Nadya jumped to her feet, dusted off her velvet jumpsuit, and jabbered, “Mommy taught me how to walk into the shadow! That’s one! And there was a monkey and a snake fighting, and they both beat each other. That’s two! Two men and a woman were watching the snake and saying very bad words. That’s three! And Mommy told me to bring you straight back home for supper! That’s four!”
She gulped when she saw the huge crowd around her, then lowered her eyes in embarrassment and said in a polite little girl’s voice, “Hello…”
“Hello,” said Merlin, squatting down in front of her. “Are you Nadezhda?”
“Yes,” Nadya said proudly.
“I’m glad I’ve seen you,” said Merlin. “Take your daddy home. Only not straight home. First go back to the sleeping people. And then home.”
“Backward means forward?” Nadya asked.
“That’s right.”
“You look like a wizard from a cartoon,” Nadya said suspiciously. Just to be on the safe side, she took hold of my hand, and that clearly made her feel more confident.
“I used to be a wizard,” Merlin confessed.
“A good one or a bad one?”
“All kinds,” he said with a sad smile. “Go now, Nadezhda.”
Nadya cast a wary look at Merlin and asked me, “Shall we go, Daddy?”
“Yes, let’s go,” I said.
I turned around and nodded to Merlin, who was watching us silently, in sad anticipation. The first to raise her hand and wave good-bye was Tiger Cub. Then Alisa. And then they were all waving to us…waving good-bye forever.
And when my daughter, the newly initiated Absolute Enchantress, took a step forward, I stepped after her, holding her hand in order not to lose my way in the swirling vortex of Power that had completed its circle and was returning us to our world.

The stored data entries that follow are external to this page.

-- ==== Sys2Proof/Laws/KeptCapture.lean ====
section
/-!
SUPPORT. Sys2Proof/Laws/KeptCapture.lean: every operation of Capture.lean keeps what no command changes, and the parts that it does not write (Kept.lean).
-/
set_option Elab.async false
set_option linter.unusedTactic false
set_option linter.unreachableTactic false
set_option linter.unusedVariables false
namespace Sys2Proof.Machine

theorem kept_modCapRec {μ : Nat} (hw : 12582912 &&& μ = 12582912) {s0 : State} {r : Nat} {f : CapRec → CapRec} {s : State}  (kh : Kept μ s0 s) :
    Kept μ s0 (modCapRec r f s) := by
  have i22 : μ.testBit 22 = true := bit_of hw rfl
  have i23 : μ.testBit 23 = true := bit_of hw rfl
  unfold modCapRec
  repeat' first
    | with_reducible assumption
    | (intro s; with_reducible refine (fun (hs : Kept μ s0 s) => ?_) ?_)
    | intro x
    | lift_lets
    | (fail_if_no_progress with_reducible refine Kept.mk' ?_  (h_cap := .inr ⟨i22, .inr i23, sm, sm⟩))
    | split
    | dsimp +zetaDelta only

theorem kept_capCount {μ : Nat} (hw : 982252228520449088159744 &&& μ = 982252228520449088159744) {s0 : State} {r k : Nat} {s : State}  (kh : Kept μ s0 s) :
    Kept μ s0 (capCount r k s) := by
  have k_countW : 982252228520449088159744 &&& μ = 982252228520449088159744 := sub_of hw rfl
  unfold capCount
  repeat' first
    | with_reducible assumption
    | (intro s; with_reducible refine (fun (hs : Kept μ s0 s) => ?_) ?_)
    | intro x
    | lift_lets
    | with_reducible refine kept_countW k_countW ?_
    | split
    | dsimp +zetaDelta only

theorem kept_capFlag {μ : Nat} (hw : 13194139533312 &&& μ = 13194139533312) {s0 : State} {b : Nat} {s : State}  (kh : Kept μ s0 s) :
    Kept μ s0 (capFlag b s) := by
  have k_setFlag : 13194139533312 &&& μ = 13194139533312 := sub_of hw rfl
  unfold capFlag
  repeat' first
    | with_reducible assumption
    | (intro s; with_reducible refine (fun (hs : Kept μ s0 s) => ?_) ?_)
    | intro x
    | lift_lets
    | with_reducible refine kept_setFlag k_setFlag ?_
    | split
    | dsimp +zetaDelta only

theorem kept_overwrite {μ : Nat} (hw : 982252228520449109131264 &&& μ = 982252228520449109131264) {s0 : State} {k : Nat} {t : CapTake} {s : State}  (kh : Kept μ s0 s) :
    Kept μ s0 (overwrite k t s) := by
  have k_capCount : 982252228520449088159744 &&& μ = 982252228520449088159744 := sub_of hw rfl
  have k_capFlag : 13194139533312 &&& μ = 13194139533312 := sub_of hw rfl
  have k_raise : 906694364785738671718400 &&& μ = 906694364785738671718400 := sub_of hw rfl
  have i22 : μ.testBit 22 = true := bit_of hw rfl
  have i24 : μ.testBit 24 = true := bit_of hw rfl
  have i42 : μ.testBit 42 = true := bit_of hw rfl
  have i43 : μ.testBit 43 = true := bit_of hw rfl
  have i46 : μ.testBit 46 = true := bit_of hw rfl
  have i76 : μ.testBit 76 = true := bit_of hw rfl
  have i78 : μ.testBit 78 = true := bit_of hw rfl
  have i79 : μ.testBit 79 = true := bit_of hw rfl
  unfold overwrite
  repeat' first
    | with_reducible assumption
    | (intro s; with_reducible refine (fun (hs : Kept μ s0 s) => ?_) ?_)
    | intro x
    | lift_lets
    | with_reducible refine kept_raise k_raise ?_
    | with_reducible refine kept_capCount k_capCount ?_
    | with_reducible refine kept_capFlag k_capFlag ?_
    | (fail_if_no_progress with_reducible refine Kept.mk' ?_  (h_cap := .inr ⟨i22, sm, .inr i24, sm⟩) (h_hp := .inr ⟨i42, .inr i43, sm, sm, .inr i46, sm, sm, sm, sm, sm, sm, sm⟩) (h_cnt := .inr i76) (h_evLog := .inr i78) (h_evLogSeq := .inr i79))
    | split
    | dsimp +zetaDelta only

theorem kept_makeRoom {μ : Nat} (hw : 982252228520449109131264 &&& μ = 982252228520449109131264) {s0 : State} {k b : Nat} {s : State} (kh : Kept μ s0 s) :
    Kept μ s0 (makeRoom k b s) := by
  have k_overwrite : 982252228520449109131264 &&& μ = 982252228520449109131264 := sub_of hw rfl
  have i22 : μ.testBit 22 = true := bit_of hw rfl
  have i24 : μ.testBit 24 = true := bit_of hw rfl
  have i42 : μ.testBit 42 = true := bit_of hw rfl
  have i43 : μ.testBit 43 = true := bit_of hw rfl
  have i46 : μ.testBit 46 = true := bit_of hw rfl
  have i76 : μ.testBit 76 = true := bit_of hw rfl
  have i78 : μ.testBit 78 = true := bit_of hw rfl
  have i79 : μ.testBit 79 = true := bit_of hw rfl
  induction k generalizing s
  · exact kh
  rename_i ih
  unfold makeRoom
  repeat' first
    | with_reducible assumption
    | (intro s; with_reducible refine (fun (hs : Kept μ s0 s) => ?_) ?_)
    | intro x
    | lift_lets
    | with_reducible refine ih ?_
    | with_reducible refine kept_overwrite k_overwrite ?_
    | (fail_if_no_progress with_reducible refine Kept.mk' ?_  (h_cap := .inr ⟨i22, sm, .inr i24, sm⟩) (h_hp := .inr ⟨i42, .inr i43, sm, sm, .inr i46, sm, sm, sm, sm, sm, sm, sm⟩) (h_cnt := .inr i76) (h_evLog := .inr i78) (h_evLogSeq := .inr i79))
    | split
    | dsimp +zetaDelta only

Because the Twilight, of course, has no end, just as no ring or circle has an end.
Because the warmth of human love and the cold of human hate, the running of beasts and the singing of birds, the fluttering of a butterfly’s wings and the sprouting of a grain through the earth do not pass away, leaving no trace. Because the universal stream of living Power out of which parasites like the blue moss and the Others greedily snatch their crumbs does not disappear without a trace-it returns to the world that is awaiting rebirth.
Because we all live on the seventh level of the Twilight.
“HOW! LOVELY! IT IS! HERE!” NADYA EXCLAIMED.
I picked her up in my arms. We were standing on a cobbled street in Edinburgh, surrounded by hundreds of thousands of sleeping people. The sirens were drawing closer and closer as the time of the Others was coming to an end.
“Yes,” I agreed. “Everything here is real.”
“Only, everyone’s sleeping,” Nadya observed sadly. “Like in the fairy story about the sleeping princess. Can I wake them up?”
She could… She could do anything at all now-if she was taught.
“But aren’t you tired?” I asked. My legs were buckling under me and I was feeling a bit dizzy.